The mare just turned 20 on March 5. Katarica Disco is a Maryland bred for Steve and Susan Quick’s St. Omer’s Farm located in Harford County, Md. Fifteen miles away at the Quicks’ son and daughter-in-law’s WynOaks Farm just across the Pennsylvania border, she regularly met up with the stallion Weigelia and the results were magic.
And nobody knows that better than trainer Butch Reid and owner Glenn Bennett whose LC Racing have owned so many of the mare’s foals solo or in partnership.
Katarica Disco’s 11 foals to race have 305 starts, with 67 wins, 69 seconds and 40 thirds for earnings of $3,578,165.
The Quicks have made nice scores with all that Pa. sired and Pa. bred money. Reid and Bennett have been part of at least $2.7 million in purse money after they purchased the full brothers and sisters at sales or privately.
Check out this list: Smooth B (56-10-13-8 $818,267), Disco Ebo (22-11-3-2 $658,544), Disco Rose (36-4-9-4 $449,280), Fat Kat (29-9-5-4 $423,318) and Fore Harp (23-6-4-5 $325,542). Reid and Bennett also had Pink Princess (66-16-19-7 $572,135) for part of her career where she was often claimed. (Chuck Zacney’s Cash Is King has been partners in several of the foals, including Disco Ebo).
“They were good for me so I was going to buy everyone no matter what,” Bennett said. “It wasn’t like I was paying a lot of money for them.” (Disco Ebo cost $52,000 at Timonium in 2020).
By the way, Weigelia has done pretty well himself even when not bred to Karatica Disco. His offspring have made 3,879 starts with 540 wins, 493 seconds, 489 thirds and earnings of $17,620,017. The horse himself won more than $1 million in a 48-race career (13 wins) that included a victory in the Carry Back at Calder and a second in the 2004 King’s Bishop at Saratoga.
Weigelia’s son Beren has lit it up at Parx for years with earnings of $897,970. He is owned by St. Omer’s and Christopher Feifarek and, yes, trained by Reid.

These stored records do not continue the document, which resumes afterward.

/-- The dirty bytes that a core keeps from other readers, under a protocol whose units every core may write, are written back: what
its contexts have stored is then performed at SYS scope (R98, R321). -/
def State.l1Publish (s : State) (c : Nat) : State :=
  (List.range 8).foldl (fun t n => if (t.proto (dieOfCore c) n).elim false protoSelf then t.l1Drain c n else t) s

/-- SELF: the requester drops its clean units of a protocol (R93). -/
def State.l1SelfClean (s : State) (c n : Nat) : State :=
  (s.core c).l1.foldl (fun t e =>
    e.2.units.foldl (fun t u =>
      let r := t.ruleOf (e.1 * 64 + u.1)
      match t.l1Line c (e.1 * 64) with
      | some l =>
        if r.proto == some n && (l.dirtyCells r.unit r.size).isEmpty then
          t.setL1 c (e.1 * 64) { l with units := l.units.erase u.1 }
        else t
      | none => t) t) s

/-- A core drops every copy that another core's stores may have overtaken, under a protocol whose units every core may write: its own
dirty bytes are written back first. A context that comes from another core then reads what it read or stored there (R98,
R308). -/
def State.l1Renew (s : State) (c : Nat) : State :=
  (List.range 16).foldl (fun t n =>
    if (t.proto (dieOfCore c) n).elim false protoSelf then (t.l1Drain c n).l1SelfClean c n else t) s

/-! A row (R94, R326) -/

/-- The targets of a forward (R93). -/
def dirTargets (d : Dir) (tgt : Nat) (q : Option Nat) : List Nat :=
  let ex := fun (l : List Nat) => l.filter fun c => some c != q
  match tgt with
  | 1 => d.owner.toList
  | 2 => ex d.sharers
  | 3 => ex ((d.sharers ++ d.owner.toList).dedup)
  | 4 => (d.sharers ++ d.owner.toList).dedup
  | _ => []

/-- The writable holders of a unit (R97). -/
def dirWritable (hdr : Nat) (d : Dir) : List Nat :=
  match hdrAttr hdr d.st with
  | 2 => d.owner.toList
  | 3 => d.sharers
  | _ => []

/-- The writable holders that the home recall of R326 concerns: all but the requester of a SYN. -/
def rowHolders (p : Proto) (d : Dir) (m : BMsg) : List Nat :=
  (dirWritable p.hdr d).filter fun c => !(m.ev == 5 && some c == m.core)

/-- Whether an atomic's row needs the home recall of R326: its own forward does not reach every writable holder with
MEMW. -/
def rowRecalls (p : Proto) (r : Nat) (d : Dir) (m : BMsg) : Bool :=
  rwAtm r && !(rowHolders p d m).all fun c =>
    (dirTargets d (rwTgt r) m.core).contains c && (rwFwd r == 1 || rwFwd r == 2) && rwMemw r

/-- The forward that a row sends, with its targets: its own, or the home recall of R326. -/
def rowForward (p : Proto) (r : Nat) (d : Dir) (m : BMsg) : Nat × List Nat :=
  if rowRecalls p r d m then (2, rowHolders p d m) else (rwFwd r, if rwFwd r == 0 then [] else dirTargets d (rwTgt r) m.core)

/-- SHARERS and OWNER after a row (R93). -/
def dirUpdate (r : Nat) (d : Dir) (q : Option Nat) : Dir :=
  let add := fun (l : List Nat) => match q with
    | some c => setAdd l c
    | none => l
  let sh := match rwShr r with
    | 1 => add d.sharers
    | 2 => match q with
      | some c => setDel d.sharers c
      | none => d.sharers
    | 3 => add []
    | 4 => []
    | 5 => add (match d.owner with
      | some c => setAdd d.sharers c
      | none => d.sharers)
    | _ => d.sharers
  ⟨rwNext r, (match rwOwn r with
    | 1 => q
    | 2 => none
    | _ => d.owner), sh⟩

/-- The row that a message runs at its unit. -/
def State.rowOf (s : State) (n : Nat) (m : BMsg) : Proto × Nat :=
  let p := (s.proto (homeDie m.unit) n).getD ⟨0, []⟩
  (p, protoRow p (s.dirOf m.unit).st m.ev)

/-- MEMW of the request's own bytes: none when the grant is W (R93); a write-back is checked under R481. -/
def State.mergeReq (s : State) (m : BMsg) (r : Nat) : State :=
  if rwMemw r && rwGrant r != 3 then
    if m.ev == 2 then s.mergeDirty m.part m.side m.bytes else s.mergeLine m.part m.world m.bytes
  else s

/-- A PUSH row performs its MEMW before the forward (R94). -/
def State.mergeEarly (s : State) (m : BMsg) (r : Nat) : State := if rwFwd r == 3 then s.mergeReq m r else s

/-- A returned answer: its dirty bytes merge under MEMW, and for a home recall (R94, R326), each in the world that wrote it
(R481). -/
def State.mergeAnswer (s : State) (merges : Bool) (c : Nat) (x : Side) (cells : List Host.Cell) : State :=
  if merges then s.mergeDirty (partOfCore c) x cells else s

/-- The CXL.cache state of a host line that a row needs: E or M to grant W, merge or execute an atomic, S to grant S
(R106). -/
def cxlFor (r : Nat) (c : Cxl) : Cxl :=
  if rwGrant r == 3 || rwMemw r || rwAtm r then (if c == .m then .m else .e)
  else if rwGrant r == 2 && c == .i then .s
  else c

/-- An atomic on a word of the L2 line (R322 to R324), whose check is verified first (R39): the state, old value, flags, and the cause
that refuses it. -/
def State.lineAtomic (s : State) (m : BMsg) (a : AmoReq) : State × Nat × Nat × Option Nat :=
  let s := s.l2Verify (plainAcc m.pa a.width m.part m.world) 0 m.part
  match s.l2Find m.pa with
  | none => (s, 0, 0, none)
  | some (_, l) =>
    let old := leValue (l.bytes m.pa a.width)
    if l.spoilt m.pa a.width then (s, old, 0, some 15)
    else
      let (v, fl) := amoAlu a.op (8 * a.width) old a.b a.e a.fpctl
      if nbits fl 0 5 &&& tenOf a.fpctl != 0 then (s, old, fl, some 26)
      else (s.mergeLine m.part m.world (cellsAt m.pa (leBytes a.width v)), old, fl, none)

/-- Steps 2 to 5 of R94, once every answer has come: merge, atomic, directory, grant. -/
def State.closeRow (s : State) (n : Nat) (m : BMsg) (p : Proto) (r : Nat) : State × BGrant :=
  let t := s.modLine m.unit fun l => { l with cxl := if m.unit < hostBase then l.cxl else cxlFor r l.cxl }
  let t := if rwFwd r == 3 then t else t.mergeReq m r
  let (t, old, fl, bad) := match rwAtm r, m.amo with
    | true, some a => t.lineAtomic m a
    | _, _ => (t, 0, 0, none)
  let t := t.modLine m.unit fun l =>
    { l with dir := l.dir.set (m.unit % 64) (dirUpdate r (l.dir.get (m.unit % 64) ⟨0, none, []⟩) m.core) }
  let t := match rwSelf r, m.core with
    | true, some c => t.l1SelfClean c n
    | _, _ => t
  let (data, poison, chk) := match t.l2Find m.unit with
    | some (_, l) => (l.bytes m.unit m.size, l.poison, l.badChk)
    | none => ([], [], none)
  (t, ⟨rwGrant r, m, data, poison, chk, old, fl, bad, hdrAttr p.hdr (rwNext r) == 2⟩)

/-- A whole row: forward, answers, and the rest (R94). -/
def State.runRow (s : State) (n : Nat) (m : BMsg) : State × BGrant :=
  let (p, r) := s.rowOf n m
  let d := s.dirOf m.unit
  let f := rowForward p r d m
  let t := s.mergeEarly m r
  let t := f.2.foldl (fun t c =>
    let (u, cells) := t.l1Forward f.1 c m.unit m.size n
    u.mergeAnswer (rwMemw r || rowRecalls p r d m) c (t.unitSide c m.unit) cells) t
  t.closeRow n m p r

/-! Page classification (R101 to R103) -/

/-- A recall of a unit by its home (R93). -/
def recallMsg (u : Rule) : BMsg := ⟨8, u.unit, u.size, none, 31, true, u.unit, u.size, [], false, none, ⟨[], none⟩⟩

/-- The directory's entry of a page, with its way. -/
def State.pcdOf (s : State) (pa : Nat) : Option (Nat × Pcd) :=
  ((s.die (homeDie pa)).pcd.get (pa / 4096 % 4096) []).find? fun e => e.2.page == pa / 4096

/-- The class of a page; none is U. -/
def State.pageClass (s : State) (pa : Nat) : Option PClass := (s.pcdOf pa).map fun e => e.2.cls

So, the sire has been really good, but, together with Katarica Disco, they have been golden. Her foals account for a bit less than 8 percent of Weigelia’s offspring’s total starts and just more than 20 percent of his offspring’s career earnings.
And that last number is only going to go up. Fore Harp is entered in Saturday’s King T. Leatherbury Stakes at Laurel Park. Disco Ebo is as good as she’s ever been. The story continues.